Dodd proceeded to give a short, pithy and entirely constructive critique of one of my paintings. She made her point without in any way making me feel bad, and I walked away having new ideas and even more respect for her talent.

Compare that to a critique I’d had fifteen years earlier, by a pastelist and faculty member at a distinguished American university. “It looks like an immature Chagall,” she said. I went home and destroyed the painting by trying to make it more abstract.

(Sadly, I can’t find images of either work, although the corpses might be lying around here somewhere.)

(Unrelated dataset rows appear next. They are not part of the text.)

-- ==== Sys2Proof/Machine/Privileged.lean ====
section
/-! DEFINITION. Privileged instructions of the S slot (R371 to R373): return from the monitor, invalidation of
translations, stopping a core; the journal, the kick bitmaps and the completion hold of a queue processor (R386, R408
to R410). -/

namespace Sys2Proof.Machine

/-- MRET (R373): the task goes on at MTPC. -/
def execMret (o : SR) (s : State) : Host.Outcome State Fault Refusal :=
  s.ifAllowed (.mret o) fun s =>
    let m := s.core.mon
    if !m.tvalid || m.saved then s.trapOp ILLOP (.mret o)
    else (s.slotState 1).upd Core.mret

/-- MRET.requeue (R373, R405): the saved task becomes ready with its area, at MTPC; the core becomes idle. -/
def execMretRequeue (o : SR) (s : State) : Host.Outcome State Fault Refusal :=
  s.ifAllowed (.mretRequeue o) fun s =>
    let m := s.core.mon
    match s.core.task with
    | none => s.trapOp ILLOP (.mretRequeue o)
    | some t =>
      if !m.tvalid || !m.saved then s.trapOp ILLOP (.mretRequeue o)
      else if !s.core.outst.isEmpty then s.wait
      else
        let s := s.commitSeg.landAll
        let c := s.core
        let last := match s.focus with | .core p => some p | .qp _ _ => none
        let f (k : Core) : Core := { k with pos := m.mtpc.toNat, spad := memBelow c.spad t.foot, dirty := c.dirty, view := c.view, part := c.part, raced := c.raced, phase := c.phase, bufs := c.bufs, evt := c.evt }
        let s := s.updDev fun v =>
          ((v.updSlot t.part t.slot fun x =>
            { x with st := 5, why := 5, cpos := m.mtpc.toNat, ckpt := true, foot := false, evt := c.evt, kept := x.kept.map f, lastCore := last }).readied t.part t.slot).writeRecord t.part t.slot
        (s.handArea t.part t.slot).vacate

/-- MRET.end (R373): the frozen task ends, and its launch fails with MCAUSE; or monitor duty ends, its stores published as at the
end of a task (log 29). -/
def execMretEnd (o : SR) (s : State) : Host.Outcome State Fault Refusal :=
  s.ifAllowed (.mretEnd o) fun s =>
    match s.core.task, s.core.mon.tvalid with
    | some t, true =>
      if !s.core.outst.isEmpty then s.wait
      else
        let s := (s.commitSeg.upd Core.settle).release 5
        let kept := s.core.mret
        let s := s.updDev fun v =>
          ((v.updSlot t.part t.slot fun x => { x with st := 6, why := 0, cpos := kept.pos, kept := some kept }).writeRecord t.part t.slot).failLaunch
            t.part t.lid (s.core.mon.mcause.toNat % 256)
        s.endTask
    | _, _ => if !s.core.outst.isEmpty then s.wait else ((s.commitSeg.upd Core.settle).release 5).vacate

/-- XLINV over a scope (R373, R422), once no access in flight uses a translation that it drops. -/
def State.xlinvOver (s : State) (x : XlScope) : State := if s.xlinvWaits x then s.wait else s.xlinv x

/-- XLINV.page (R373, R422). -/
def execXlinvPage (o : SR) (s : State) : Host.Outcome State Fault Refusal :=
  s.ifAllowed (.xlinvPage o) fun s => s.xlinvOver (s.dev.xlPage s.ctx (s.core.areg5 o.a))

/-- XLINV.ctx (R373, R422). -/
def execXlinvCtx (o : SR) (s : State) : Host.Outcome State Fault Refusal :=
  s.ifAllowed (.xlinvCtx o) fun s => s.xlinvOver (.context s.ctx)

/-- XLINV.part (R373, R422). -/
def execXlinvPart (o : SR) (s : State) : Host.Outcome State Fault Refusal :=
  s.ifAllowed (.xlinvPart o) fun s => s.xlinvOver (.part s.partition)

/-- CORESTOP (R373): the core leaves dispatch. -/
def execCorestop (o : SR) (s : State) : Host.Outcome State Fault Refusal :=
  s.ifAllowed (.corestop o) fun s =>
    if s.core.mon.tvalid then s.trapOp ILLOP (.corestop o)
    else
      let p := match s.focus with | .core p => p | .qp _ k => k
      (s.commitSeg.logEvent 0x0013 2 (BitVec.ofNat 64 p) 0).coreStop

/-- JRNL (R373, R410): the record joins the dome's journal ring, durable and published at SYSTEM scope. -/
def execJrnl (o : SR) (s : State) : Host.Outcome State Fault Refusal :=
  s.ifAllowed (.jrnl o) fun s =>
    let d := s.focus.dome
    let n := (s.dev.dome d).qjseq
    let va := (s.dev.dome d).qjbase + BitVec.ofNat 80 (16 * (n % 262144))
    let ctx := s.ctx
    let bs := bytesOfNat 8 (s.core.sreg o.a).toNat ++ bytesOfNat 8 (s.core.sreg o.b).toNat
    (s.updDev fun v => (v.writeVa ctx va bs).updDome d fun x => { x with qjseq := n + 1 }).wS 1 o.d (BitVec.ofNat 64 n)

/-- The lowest set bit at or above `b`, wrapping to 0 (R373). -/
def kickFrom (w : BitVec 256) (b : Nat) : Option Nat := ((List.range 256).map fun k => (b + k) % 256).find? fun k => w.getLsbD k

/-- KICKSCAN (R373, R386): the lowest kick at or above a position is returned and cleared; 256 when there is none.
The bits between b and 255 come before those below b. -/
def execKickscan (o : SR) (s : State) : Host.Outcome State Fault Refusal :=
  s.ifAllowed (.kickscan o) fun s =>
    let x := (s.core.sreg o.a).toNat
    let p := x % 8
    match kickFrom (s.dev.part p).kicks (x / 2 ^ 8 % 2 ^ 8) with
    | none => s.wS 1 o.d 256
    | some k => (s.updDev fun v => v.updPart p fun q => { q with kicks := q.kicks &&& ~~~BitVec.ofNat 256 (2 ^ k) }).wS 1 o.d (BitVec.ofNat 64 k)

/-- CMPLHOLD.hold (R373, R409). -/
def execCmplholdHold (o : SR) (s : State) : Host.Outcome State Fault Refusal :=
  s.ifAllowed (.cmplholdHold o) fun s => s.updDev fun v => v.updDome s.focus.dome fun x => { x with hold := true }

/-- End a dome's hold (R409): the held signals fire in arrival order. -/
def Device.releaseHold (v : Device) (d : Nat) : Device :=
  let held := (v.dome d).held
  held.foldl Device.fire (v.updDome d fun x => { x with hold := false, held := [] })

/-- CMPLHOLD.release (R373, R409): with no hold in force it has no effect. -/
def execCmplholdRelease (o : SR) (s : State) : Host.Outcome State Fault Refusal :=
  s.ifAllowed (.cmplholdRelease o) fun s => if (s.dev.dome s.focus.dome).hold then s.updDev fun v => v.releaseHold s.focus.dome else s

end Sys2Proof.Machine
end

Stuffed animal in a bowl, with Saran Wrap. 6X8, oil on archival canvasboard, $435.

When words matter most

I’ve regretted wrecking that painting ever since. As a much more experienced painter, I think her criticism was simply wrong. She was simply saying, with her New York fin de siècle myopia, that while dreams and memory were fine, she had no time for highly-representational painting.

The part of that story that embarrasses me is not what she said, but my response to it. I should have set it aside and tried again on a different canvas. But I rushed into revisions while not even realizing how angry I was.

I was an experienced painter at the time; what made me flare up so badly?

Possum, 6X8, oil on archival canvasboard, $435 includes shipping in continental US.

Most artists are sensitive about their work; it’s deeply personal. Making it exposes our most private thoughts and feelings, which are in turn wrapped up in our identity and worldview.

Furthermore, we put a significant amount of time, energy, and dedication into our work. We can laugh when the uninformed say, “my kid could do that,” but when a respected practitioner dismisses it without care, that’s another issue entirely.

Art is also a means of communication, so negative feedback can strike at a deeply personal level. That’s especially true if the work is part of a creative leap forward, when we’re already feeling a sense of risk. Or, in the case of my painting, when the subject is deeply important.

Tin Foil Hat, 6X8, oil on archival canvasboard, $435 includes shipping in continental US.

Watch what you say

Artists are, believe it or not, human. Harsh or careless criticism is demoralizing.

There’s often a power imbalance between the critic and the subject, which shouldn’t be taken lightly.

I was once panned in a newspaper review, and it made me cry. There’s a difference between helpful feedback and tearing something down. Good criticism helps artists grow; careless or mean-spirited commentary stifles creativity.